Stored data

----------------------------------------

-- ==== Sys2Proof/Machine/Fields.lean ====
section
/-! DEFINITION. The types a register table of the manual is made of: access codes, value checks, field rows, register
rows, and the place of one field in BAR0. -/

namespace Sys2Proof.Machine

/-- The place of a field: the BAR0 address of its register, its lowest bit and its width in bits. -/
structure Fld where
  addr : Nat
  lo : Nat
  n : Nat
deriving DecidableEq, Repr

/-- Access code of a field (R10) joined with the way it takes effect (R517).
`rwBuf`: RW, buffered. `rwShadow`: RW of DPY, shadow. `rwImm`: RW, immediate. `rwHw`: RW+H, immediate. -/
inductive Acc where
  | ro | rc | rwBuf | rwShadow | rwImm | rwHw | wo | wp
deriving DecidableEq, Repr

/-- What a field's table says of the values it takes (R12). -/
inductive Chk where
  /-- every value is taken -/
  | any
  /-- a value outside lo..hi is rejected with ERR_RANGE -/
  | range (lo hi : Nat)
  /-- a value not in the list is rejected with ERR_RANGE -/
  | oneOf (vs : List Nat)
  /-- an encoding above the given one is reserved: ERR_RESERVED -/
  | resvAbove (hi : Nat)
  /-- the encodings in the list are reserved: ERR_RESERVED -/
  | resvIn (vs : List Nat)
  /-- the values in the list are out of range: ERR_RANGE -/
  | rangeNotIn (vs : List Nat)
deriving DecidableEq, Repr

/-- One field of a register table: lowest bit, width, access, reset value, value check. -/
structure FieldRow where
  lo : Nat
  n : Nat
  acc : Acc
  rst : Nat
  chk : Chk
deriving DecidableEq, Repr

/-- One register, or an array of `cnt` registers: element i stands at
base + (i / grp) * outer + (i % grp) * inner. -/
structure RegRow where
  base : Nat
  cnt : Nat
  grp : Nat
  outer : Nat
  inner : Nat
  fields : List FieldRow
deriving DecidableEq, Repr

end Sys2Proof.Machine
end

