/-! ### Block LOD, window 0x10 -/

/-! R373 of spec/10_lodestar_cores.md -/
def LOD_CTRL.addr (i : Nat) : Nat := 0x100000 + i % 8 * 0x100
def LOD_CTRL.BUDGET_TRAP (i : Nat) : Fld := ⟨LOD_CTRL.addr i, 2, 1⟩
def LOD_CTRL.SATST (i : Nat) : Fld := ⟨LOD_CTRL.addr i, 1, 1⟩
def LOD_CTRL.EN (i : Nat) : Fld := ⟨LOD_CTRL.addr i, 0, 1⟩
def LOD_ENTRY.addr (i : Nat) : Nat := 0x100004 + i % 8 * 0x100
def LOD_ENTRY.ENTRY (i : Nat) : Fld := ⟨LOD_ENTRY.addr i, 0, 15⟩
def LOD_BUDGET.addr (i : Nat) : Nat := 0x100008 + i % 8 * 0x100
def LOD_BUDGET.CYCLES (i : Nat) : Fld := ⟨LOD_BUDGET.addr i, 0, 24⟩
def LOD_RATE.addr (i : Nat) : Nat := 0x10000C + i % 8 * 0x100
def LOD_RATE.RATE (i : Nat) : Fld := ⟨LOD_RATE.addr i, 0, 28⟩
def LOD_TAP.addr (i : Nat) : Nat := 0x100010 + i % 8 * 0x100
def LOD_TAP.EN_1 (i : Nat) : Fld := ⟨LOD_TAP.addr i, 31, 1⟩
def LOD_TAP.THR_1 (i : Nat) : Fld := ⟨LOD_TAP.addr i, 24, 7⟩
def LOD_TAP.DDC_1 (i : Nat) : Fld := ⟨LOD_TAP.addr i, 16, 4⟩
def LOD_TAP.EN_0 (i : Nat) : Fld := ⟨LOD_TAP.addr i, 15, 1⟩
def LOD_TAP.THR_0 (i : Nat) : Fld := ⟨LOD_TAP.addr i, 8, 7⟩
def LOD_TAP.DDC_0 (i : Nat) : Fld := ⟨LOD_TAP.addr i, 0, 4⟩
def LOD_TIMER.addr (i : Nat) : Nat := 0x100014 + i % 8 * 0x100
def LOD_TIMER.PERIOD (i : Nat) : Fld := ⟨LOD_TIMER.addr i, 0, 24⟩
def LOD_CMD.addr (i : Nat) : Nat := 0x100020 + i % 8 * 0x100
def LOD_CMD.STOP (i : Nat) : Fld := ⟨LOD_CMD.addr i, 1, 1⟩
def LOD_CMD.START (i : Nat) : Fld := ⟨LOD_CMD.addr i, 0, 1⟩
def LOD_DOOR.addr (i : Nat) : Nat := 0x100024 + i % 8 * 0x100
def LOD_DOOR.MSG (i : Nat) : Fld := ⟨LOD_DOOR.addr i, 0, 16⟩
def LOD_STAT.addr (i : Nat) : Nat := 0x100028 + i % 8 * 0x100
def LOD_STAT.TCODE (i : Nat) : Fld := ⟨LOD_STAT.addr i, 24, 8⟩
def LOD_STAT.CAUSE (i : Nat) : Fld := ⟨LOD_STAT.addr i, 16, 4⟩
def LOD_STAT.HOSTEV (i : Nat) : Fld := ⟨LOD_STAT.addr i, 13, 1⟩
def LOD_STAT.OVERRUN (i : Nat) : Fld := ⟨LOD_STAT.addr i, 12, 1⟩
def LOD_STAT.TAP_OVF1 (i : Nat) : Fld := ⟨LOD_STAT.addr i, 11, 1⟩
def LOD_STAT.TAP_OVF0 (i : Nat) : Fld := ⟨LOD_STAT.addr i, 10, 1⟩
def LOD_STAT.SAT (i : Nat) : Fld := ⟨LOD_STAT.addr i, 9, 1⟩
def LOD_STAT.V56 (i : Nat) : Fld := ⟨LOD_STAT.addr i, 8, 1⟩
def LOD_STAT.V24 (i : Nat) : Fld := ⟨LOD_STAT.addr i, 7, 1⟩
def LOD_STAT.STATE (i : Nat) : Fld := ⟨LOD_STAT.addr i, 0, 3⟩
def LOD_PC.addr (i : Nat) : Nat := 0x10002C + i % 8 * 0x100
def LOD_PC.PC (i : Nat) : Fld := ⟨LOD_PC.addr i, 0, 15⟩
def LOD_CNT0.addr (i : Nat) : Nat := 0x100030 + i % 8 * 0x100
def LOD_CNT0.INVOC (i : Nat) : Fld := ⟨LOD_CNT0.addr i, 0, 32⟩
def LOD_CNT1.addr (i : Nat) : Nat := 0x100034 + i % 8 * 0x100
def LOD_CNT1.OVERRUN (i : Nat) : Fld := ⟨LOD_CNT1.addr i, 16, 16⟩
def LOD_CNT1.MSTALL (i : Nat) : Fld := ⟨LOD_CNT1.addr i, 8, 8⟩
def LOD_CNT1.ISTALL (i : Nat) : Fld := ⟨LOD_CNT1.addr i, 0, 8⟩
def LOD_CNT2.addr (i : Nat) : Nat := 0x100038 + i % 8 * 0x100
def LOD_CNT2.DROP1 (i : Nat) : Fld := ⟨LOD_CNT2.addr i, 16, 16⟩
def LOD_CNT2.DROP0 (i : Nat) : Fld := ⟨LOD_CNT2.addr i, 0, 16⟩
def LOD_BUSY.addr (i : Nat) : Nat := 0x10003C + i % 8 * 0x100
def LOD_BUSY.BUSY (i : Nat) : Fld := ⟨LOD_BUSY.addr i, 0, 20⟩
def LOD_MAXINV.addr (i : Nat) : Nat := 0x100040 + i % 8 * 0x100
def LOD_MAXINV.MAXINV (i : Nat) : Fld := ⟨LOD_MAXINV.addr i, 0, 24⟩
/-! R534 of spec/16_register_model.md -/
def LOD_PEND.addr : Nat := 0x103FEC
def LOD_PEND.DIRTY : Fld := ⟨LOD_PEND.addr, 0, 1⟩
def LOD_GROUP.addr : Nat := 0x103FF0
def LOD_GROUP.GROUP : Fld := ⟨LOD_GROUP.addr, 0, 5⟩
def LOD_ERR.addr : Nat := 0x103FF4
def LOD_ERR.CODE : Fld := ⟨LOD_ERR.addr, 0, 8⟩
def LOD_ERR_OFS_LO.addr : Nat := 0x103FF8
def LOD_ERR_OFS_LO.OFS : Fld := ⟨LOD_ERR_OFS_LO.addr, 0, 32⟩
def LOD_ERR_OFS_HI.addr : Nat := 0x103FFC
def LOD_ERR_OFS_HI.SPACE : Fld := ⟨LOD_ERR_OFS_HI.addr, 30, 2⟩
def LOD_ERR_OFS_HI.OFS_HI : Fld := ⟨LOD_ERR_OFS_HI.addr, 0, 4⟩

----------------------------------------

Your assignment
Write out every line, unchanged, from the one containing "def LOD_PC.addr (i" through the closing line of the data.

Result
def LOD_PC.addr (i : Nat) : Nat := 0x10002C + i % 8 * 0x100
def LOD_PC.PC (i : Nat) : Fld := ⟨LOD_PC.addr i, 0, 15⟩
def LOD_CNT0.addr (i : Nat) : Nat := 0x100030 + i % 8 * 0x100
def LOD_CNT0.INVOC (i : Nat) : Fld := ⟨LOD_CNT0.addr i, 0, 32⟩
def LOD_CNT1.addr (i : Nat) : Nat := 0x100034 + i % 8 * 0x100
def LOD_CNT1.OVERRUN (i : Nat) : Fld := ⟨LOD_CNT1.addr i, 16, 16⟩
def LOD_CNT1.MSTALL (i : Nat) : Fld := ⟨LOD_CNT1.addr i, 8, 8⟩
def LOD_CNT1.ISTALL (i : Nat) : Fld := ⟨LOD_CNT1.addr i, 0, 8⟩
def LOD_CNT2.addr (i : Nat) : Nat := 0x100038 + i % 8 * 0x100
def LOD_CNT2.DROP1 (i : Nat) : Fld := ⟨LOD_CNT2.addr i, 16, 16⟩
def LOD_CNT2.DROP0 (i : Nat) : Fld := ⟨LOD_CNT2.addr i, 0, 16⟩
def LOD_BUSY.addr (i : Nat) : Nat := 0x10003C + i % 8 * 0x100
def LOD_BUSY.BUSY (i : Nat) : Fld := ⟨LOD_BUSY.addr i, 0, 20⟩
def LOD_MAXINV.addr (i : Nat) : Nat := 0x100040 + i % 8 * 0x100
def LOD_MAXINV.MAXINV (i : Nat) : Fld := ⟨LOD_MAXINV.addr i, 0, 24⟩
/-! R534 of spec/16_register_model.md -/
def LOD_PEND.addr : Nat := 0x103FEC
def LOD_PEND.DIRTY : Fld := ⟨LOD_PEND.addr, 0, 1⟩
def LOD_GROUP.addr : Nat := 0x103FF0
def LOD_GROUP.GROUP : Fld := ⟨LOD_GROUP.addr, 0, 5⟩
def LOD_ERR.addr : Nat := 0x103FF4
def LOD_ERR.CODE : Fld := ⟨LOD_ERR.addr, 0, 8⟩
def LOD_ERR_OFS_LO.addr : Nat := 0x103FF8
def LOD_ERR_OFS_LO.OFS : Fld := ⟨LOD_ERR_OFS_LO.addr, 0, 32⟩
def LOD_ERR_OFS_HI.addr : Nat := 0x103FFC
def LOD_ERR_OFS_HI.SPACE : Fld := ⟨LOD_ERR_OFS_HI.addr, 30, 2⟩
def LOD_ERR_OFS_HI.OFS_HI : Fld := ⟨LOD_ERR_OFS_HI.addr, 0, 4⟩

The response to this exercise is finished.